About 50 percent of the victims who endure hate crimes never report them, according to a recent Bureau of Justice Statistics report on hate crimes in America.

Specifically, 54 percent of the roughly 250,000 people who said they were victimized in recent years chose not to file a formal complaint with the authorities. To understand the data, The Matthew Shepard Foundation in Colorado launched a survey in February. So far, the survey has produced a modest 15 responses, according to Pro Publica.

The foundation asked Denver residents who notified them to explain why they did or did not report the incident to the police.
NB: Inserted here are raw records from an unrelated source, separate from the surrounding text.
-- ==== Sys2Proof/Laws/OpsTouch.lean ====
section
/-! SUPPORT. What each operation of Machine/Ops.lean may change: one lemma each, `<name>_touch`. -/

namespace Sys2Proof.Machine

open Sys2Proof

theorem State.onRing_touch (q : Fin 32) (g : Ring → Ring) (s : State) :
    Touch [.rings] s (State.onRing q g s) := by
  unfold State.onRing
  try dsimp only
  repeat' first
      | with_reducible exact Touch.refl _ _ | with_reducible assumption
      | with_reducible refine Touch.onHost ?_ ?_ ?_ ?_ ?_ ?_ | with_reducible refine Touch.ite ?_ ?_
      | exact Or.inl rfl | exact Or.inr fun _ => rfl | exact Or.inr fun _ => ⟨rfl, rfl⟩

theorem State.onPort_touch (p : Port) (g : PortSt → PortSt) (s : State) :
    Touch [.portA, .portB] s (State.onPort p g s) := by
  unfold State.onPort
  try dsimp only
  repeat' first
      | with_reducible exact Touch.refl _ _ | with_reducible assumption | with_reducible refine Touch.onNet ?_ ?_ ?_
      | with_reducible refine Touch.ite ?_ ?_ | exact Or.inl rfl | exact Or.inr fun _ => rfl
      | exact Or.inr fun _ => ⟨rfl, rfl⟩ | (intro _) | split

theorem State.onPch_touch (c : Fin 4) (g : Pch → Pch) (s : State) :
    Touch [.pwr] s (State.onPch c g s) := by
  unfold State.onPch
  try dsimp only
  repeat' first
      | with_reducible exact Touch.refl _ _ | with_reducible assumption | with_reducible refine Touch.onPwr ?_ rfl

theorem State.onDec_touch (c : Fin 40) (g : Dec → Dec) (s : State) :
    Touch [.loc] s (State.onDec c g s) := by
  unfold State.onDec
  try dsimp only
  repeat' first
      | with_reducible exact Touch.refl _ _ | with_reducible assumption | with_reducible refine Touch.onLoc ?_ rfl

theorem State.onTdm_touch (x : Fin 2) (g : Tdm → Tdm) (s : State) :
    Touch [.loc] s (State.onTdm x g s) := by
  unfold State.onTdm
  try dsimp only
  repeat' first
      | with_reducible exact Touch.refl _ _ | with_reducible assumption | with_reducible refine Touch.onLoc ?_ rfl

theorem State.write_touch (a : Nat) (bs : List Byte) (s : State) :
    Touch [.mem] s (State.write a bs s) := by
  exact Touch.onMem (Touch.refl _ _) (fun _ => memPutList_wf _ _) rfl


theorem State.writeHost_touch (a : Nat) (bs : List Byte) (s : State) :
    Touch [.hostMem] s (State.writeHost a bs s) := by
  unfold State.writeHost
  try dsimp only
  repeat' first
      | with_reducible exact Touch.refl _ _ | with_reducible assumption
      | with_reducible refine Touch.onHost ?_ ?_ ?_ ?_ ?_ ?_ | with_reducible refine Touch.ite ?_ ?_
      | exact Or.inl rfl | exact Or.inr fun _ => rfl | exact Or.inr fun _ => ⟨rfl, rfl⟩

theorem State.unpoison_touch (a : Nat) (n : Nat) (s : State) :
    Touch [.memc] s (State.unpoison a n s) := by
  unfold State.unpoison
  try dsimp only
  repeat' first
      | with_reducible exact Touch.refl _ _ | with_reducible assumption | with_reducible refine Touch.onMemc ?_ rfl

theorem State.writeAt_touch (a : DWord) (bs : List Byte) (s : State) :
    Touch [.hostMem, .memc, .mem] s (State.writeAt a bs s) := by
  unfold State.writeAt
  try dsimp only
  repeat' first
      | with_reducible exact Touch.refl _ _ | with_reducible assumption
      | with_reducible refine (State.writeHost_touch ..).after ?_ rfl
      | with_reducible refine (State.write_touch ..).after ?_ rfl
      | with_reducible refine (State.unpoison_touch ..).after ?_ rfl | with_reducible refine Touch.ite ?_ ?_

theorem State.onFunc_touch (f : Func) (g : FuncRec → FuncRec) (s : State) :
    Touch [.funcs] s (State.onFunc f g s) := by
  unfold State.onFunc
  try dsimp only
  repeat' first
      | with_reducible exact Touch.refl _ _ | with_reducible assumption
      | with_reducible refine Touch.onLife ?_ ?_ ?_ ?_ ?_ ?_ ?_ | with_reducible refine Touch.ite ?_ ?_
      | exact Or.inl rfl | exact Or.inr fun _ => rfl | exact Or.inr fun _ => ⟨rfl, rfl⟩

theorem State.setLife_touch (f : Func) (st : Life) (s : State) :
    Touch [.funcs] s (State.setLife f st s) := by
  unfold State.setLife
  try dsimp only
  repeat' first
      | with_reducible exact Touch.refl _ _ | with_reducible assumption
      | with_reducible refine (State.onFunc_touch ..).after ?_ rfl

theorem State.setParam_touch (pid : Nat) (v : Word) (s : State) :
    Touch [.params] s (State.setParam pid v s) := by
  unfold State.setParam
  try dsimp only
  repeat' first
      | with_reducible exact Touch.refl _ _ | with_reducible assumption
      | with_reducible refine Touch.onLife ?_ ?_ ?_ ?_ ?_ ?_ ?_ | with_reducible refine Touch.ite ?_ ?_
      | exact Or.inl rfl | exact Or.inr fun _ => rfl | exact Or.inr fun _ => ⟨rfl, rfl⟩

theorem State.dropParams_touch (f : Func) (s : State) :
    Touch [.params] s (State.dropParams f s) := by
  unfold State.dropParams
  try dsimp only
  repeat' first
      | with_reducible exact Touch.refl _ _ | with_reducible assumption
      | with_reducible refine Touch.onLife ?_ ?_ ?_ ?_ ?_ ?_ ?_ | with_reducible refine Touch.ite ?_ ?_
      | exact Or.inl rfl | exact Or.inr fun _ => rfl | exact Or.inr fun _ => ⟨rfl, rfl⟩

theorem State.bumpBy_touch (f : Nat) (i : Nat) (n : Nat) (s : State) :
    Touch [.cnt] s (State.bumpBy f i n s) := by
  exact Touch.onCnt (Touch.refl _ _) (fun _ k => CntSt.inRange_put k (by omega)) rfl


theorem State.bump_touch (f : Nat) (i : Nat) (s : State) :
    Touch [.cnt] s (State.bump f i s) := by
  unfold State.bump
  try dsimp only
  repeat' first
      | with_reducible exact Touch.refl _ _ | with_reducible assumption
      | with_reducible refine (State.bumpBy_touch ..).after ?_ rfl

theorem State.clearCnt_touch (f : Nat) (i : Nat) (s : State) :
    Touch [.cnt] s (State.clearCnt f i s) := by
  exact Touch.onCnt (Touch.refl _ _) (fun _ => CntSt.inRange_del) rfl


theorem State.readLo_touch (f : Nat) (i : Nat) (s : State) :
    Touch [.chip, .cnt] s (State.readLo f i s) := by
  unfold State.readLo
  dsimp only
  refine Touch.onChip ?_ (fun _ => rfl) rfl
  exact Touch.onCnt (Touch.refl _ _) (fun _ => CntSt.inRange_del) rfl


theorem State.bumpPort_touch (p : Port) (i : Nat) (s : State) :
    Touch [.cnt] s (State.bumpPort p i s) := by
  unfold State.bumpPort
  try dsimp only
  repeat' first
      | with_reducible exact Touch.refl _ _ | with_reducible assumption
      | with_reducible refine (State.bump_touch ..).after ?_ rfl

theorem State.bumpPath_touch (p : Port) (i : Nat) (s : State) :
    Touch [.cnt] s (State.bumpPath p i s) := by
  unfold State.bumpPath
  try dsimp only
  repeat' first
      | with_reducible exact Touch.refl _ _ | with_reducible assumption
      | with_reducible refine (State.bump_touch ..).after ?_ rfl

theorem State.raise_touch (bit : Nat) (s : State) :
    Touch [.pages] s (State.raise bit s) := by
  unfold State.raise
  try dsimp only
  repeat' first
      | with_reducible exact Touch.refl _ _ | with_reducible assumption
      | with_reducible refine Touch.onHost ?_ ?_ ?_ ?_ ?_ ?_ | with_reducible refine Touch.ite ?_ ?_
      | exact Or.inl rfl | exact Or.inr fun _ => rfl | exact Or.inr fun _ => ⟨rfl, rfl⟩

theorem State.putEntry_touch (code : Byte) (func : Byte) (cause : Byte) (data : DWord) (s : State) :
    Touch [.pages, .log] s (State.putEntry code func cause data s) := by
  unfold State.putEntry
  refine (State.raise_touch _ _).after (Touch.onLog (Touch.refl _ _) (fun _ k => ?_) rfl) rfl
  simp only [List.length_take, List.length_cons]
  omega


theorem State.logEntry_touch (code : Byte) (func : Byte) (cause : Byte) (data : DWord) (s : State) :
    Touch [.pages, .log] s (State.logEntry code func cause data s) := by
  unfold State.logEntry
  dsimp only
  refine Touch.ite (Touch.onLog (Touch.refl _ _) (fun _ k => ?_) rfl) (Touch.ite (Touch.onLog (Touch.refl _ _) (fun _ => LogSt.Later.of_eq rfl) rfl)
    (Touch.onLog ((State.putEntry_touch ..).after (Touch.ite (Touch.refl _ _) (Touch.onLog (State.putEntry_touch ..)
      (fun _ => LogSt.Later.of_eq rfl) rfl)) rfl) (fun _ => LogSt.Later.of_eq rfl) rfl))
  simp only [mergeEntry_length]
  exact ⟨Nat.le_refl _, k⟩


theorem State.addRec_touch (q : Fin 32) (r : Rec) (s : State) :
    Touch [.rings, .reqs] s (State.addRec q r s) := by
  unfold State.addRec
  try dsimp only
  repeat' first
      | with_reducible exact Touch.refl _ _ | with_reducible assumption
      | with_reducible refine Touch.onSvc ?_ ?_ ?_ ?_ | exact fun _ => SvcSt.Later.of_eq rfl rfl rfl rfl rfl rfl rfl
      | exact SvcSt.Later.of_eq rfl rfl rfl rfl rfl rfl rfl
      | with_reducible refine (State.onRing_touch ..).after ?_ rfl | with_reducible refine Touch.ite ?_ ?_
      | exact Or.inl rfl | exact Or.inr fun _ => rfl

theorem State.dropJob_touch (uid : Nat) (s : State) :
    Touch [.jobs] s (State.dropJob uid s) := by
  unfold State.dropJob
  try dsimp only
  repeat' first
      | with_reducible exact Touch.refl _ _ | with_reducible assumption
      | with_reducible refine Touch.onLife ?_ ?_ ?_ ?_ ?_ ?_ ?_ | with_reducible refine Touch.ite ?_ ?_
      | exact Or.inl rfl | exact Or.inr fun _ => rfl

theorem noteProgress_touch (j : Job) (done : Nat) (s : State) :
    Touch [.link] s (noteProgress j done s) := by
  unfold noteProgress
  try dsimp only
  repeat' first
      | with_reducible exact Touch.refl _ _ | with_reducible assumption
      | with_reducible refine Touch.onHost ?_ ?_ ?_ ?_ ?_ ?_ | with_reducible refine Touch.ite ?_ ?_
      | exact Or.inl rfl | exact Or.inr fun _ => rfl | exact Or.inr fun _ => ⟨rfl, rfl⟩

theorem State.endJob_touch (j : Job) (status : Byte) (done : Nat) (unc : Bool) (s : State) :
    Touch [.jobs, .rings, .link, .reqs] s (State.endJob j status done unc s) := by
  unfold State.endJob
  try dsimp only
  repeat' first
      | with_reducible exact Touch.refl _ _ | with_reducible assumption
      | with_reducible refine (State.addRec_touch ..).after ?_ rfl
      | with_reducible refine (State.dropJob_touch ..).after ?_ rfl
      | with_reducible refine (noteProgress_touch ..).after ?_ rfl | with_reducible refine Touch.ite ?_ ?_

theorem State.endJobs_touch (p : Job → Bool) (status : Byte) (done : Nat) (s : State) :
    Touch [.jobs, .rings, .link, .reqs] s (State.endJobs p status done s) := by
  unfold State.endJobs
  try dsimp only
  repeat' first
      | with_reducible exact Touch.refl _ _ | with_reducible assumption | with_reducible refine Touch.forAll ?_ ?_
      | with_reducible refine (State.endJob_touch ..).after ?_ rfl | with_reducible refine Touch.ite ?_ ?_ | (intro _)

theorem State.onJob_touch (uid : Nat) (g : Job → Job) (s : State) :
    Touch [.jobs] s (State.onJob uid g s) := by
  unfold State.onJob
  try dsimp only
  repeat' first
      | with_reducible exact Touch.refl _ _ | with_reducible assumption
      | with_reducible refine Touch.onLife ?_ ?_ ?_ ?_ ?_ ?_ ?_ | with_reducible refine Touch.ite ?_ ?_
      | exact Or.inl rfl | exact Or.inr fun _ => rfl

theorem State.endAction_touch (a : Action) (status : Byte) (done : Nat) (s : State) :
    Touch [.acts, .rings, .reqs] s (State.endAction a status done s) := by
  unfold State.endAction
  try dsimp only
  repeat' first
      | with_reducible exact Touch.refl _ _ | with_reducible assumption
      | with_reducible refine Touch.onLife ?_ ?_ ?_ ?_ ?_ ?_ ?_
      | with_reducible refine (State.addRec_touch ..).after ?_ rfl | with_reducible refine Touch.ite ?_ ?_
      | exact Or.inl rfl | exact Or.inr fun _ => rfl | exact Or.inr fun _ => ⟨rfl, rfl⟩

theorem State.endActions_touch (p : Action → Bool) (status : Byte) (done : Nat) (s : State) :
    Touch [.acts, .rings, .reqs] s (State.endActions p status done s) := by
  unfold State.endActions
  try dsimp only
  repeat' first
      | with_reducible exact Touch.refl _ _ | with_reducible assumption | with_reducible refine Touch.forAll ?_ ?_
      | with_reducible refine (State.endAction_touch ..).after ?_ rfl | with_reducible refine Touch.ite ?_ ?_
      | (intro _)

theorem State.endStarts_touch (f : Func) (status : Byte) (s : State) :
    Touch [.jobs, .acts, .rings, .link, .reqs] s (State.endStarts f status s) := by
  unfold State.endStarts
  try dsimp only
  repeat' first
      | with_reducible exact Touch.refl _ _ | with_reducible assumption | with_reducible refine Touch.forAll ?_ ?_
      | with_reducible refine (State.endAction_touch ..).after ?_ rfl
      | with_reducible refine (State.endJobs_touch ..).after ?_ rfl | with_reducible refine Touch.ite ?_ ?_
      | (intro _)

theorem State.endStops_touch (f : Func) (status : Byte) (s : State) :
    Touch [.jobs, .acts, .rings, .link, .reqs] s (State.endStops f status s) := by
  unfold State.endStops
  try dsimp only
  repeat' first
      | with_reducible exact Touch.refl _ _ | with_reducible assumption | with_reducible refine Touch.forAll ?_ ?_
      | with_reducible refine (State.endAction_touch ..).after ?_ rfl
      | with_reducible refine (State.endJobs_touch ..).after ?_ rfl | with_reducible refine Touch.ite ?_ ?_
      | (intro _)

theorem State.answer_touch (w : Word) (s : State) :
    Touch [.chip] s (State.answer w s) := by
  unfold State.answer
  try dsimp only
  repeat' first
      | with_reducible exact Touch.refl _ _ | with_reducible assumption | with_reducible refine Touch.onChip ?_ ?_ rfl
      | with_reducible refine Touch.ite ?_ ?_ | exact fun _ => rfl

theorem setCopy_touch (i : Island) (n : DWord) (s : State) :
    Touch [.time] s (setCopy i n s) := by
  unfold setCopy
  try dsimp only
  repeat' first
      | with_reducible exact Touch.refl _ _ | with_reducible assumption | with_reducible refine Touch.onTime ?_ rfl

theorem setBegun_touch (i : Island) (b : Bool) (s : State) :
    Touch [.time] s (setBegun i b s) := by
  unfold setBegun
  try dsimp only
  repeat' first
      | with_reducible exact Touch.refl _ _ | with_reducible assumption | with_reducible refine Touch.onTime ?_ rfl

theorem setHalted_touch (i : Island) (b : Bool) (s : State) :
    Touch [.time] s (setHalted i b s) := by
  unfold setHalted
  try dsimp only
  repeat' first
      | with_reducible exact Touch.refl _ _ | with_reducible assumption | with_reducible refine Touch.onTime ?_ rfl

theorem askStart_touch (f : Func) (s : State) :
    Touch [.funcs] s (askStart f s) := by
  unfold askStart
  try dsimp only
  repeat' first
      | with_reducible exact Touch.refl _ _ | with_reducible assumption
      | with_reducible refine (State.onFunc_touch ..).after ?_ rfl

theorem askStop_touch (f : Func) (off : Bool) (s : State) :
    Touch [.funcs] s (askStop f off s) := by
  unfold askStop
  try dsimp only
  repeat' first
      | with_reducible exact Touch.refl _ _ | with_reducible assumption
      | with_reducible refine (State.onFunc_touch ..).after ?_ rfl

end Sys2Proof.Machine
end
The anonymous responses ranged from confusion about the definition of hate crimes; skepticism from law enforcement, and fear of retaliation.

Here are some of the responses that the foundation received: For example, a gay woman said a drunk man screamed at her: “You f—g dykes are all going to hell.” Focused on fleeing the scene as quickly as possible, the woman said she did not know if the incident was a crime or “mean words.”

A Hispanic woman walking through her neighborhood wrote that she felt sexually harassed by passengers in a passing car. “Working or walking?” she said they asked her. She didn’t call police.

Black and gay, a man said someone threw an egg at his face at a rally against President Trump’s travel ban. When he contacted the Denver Police Department, “the dispatcher seemed unsympathetic,” he reported. “No police officer came to my assistance, although I felt I was in distress.”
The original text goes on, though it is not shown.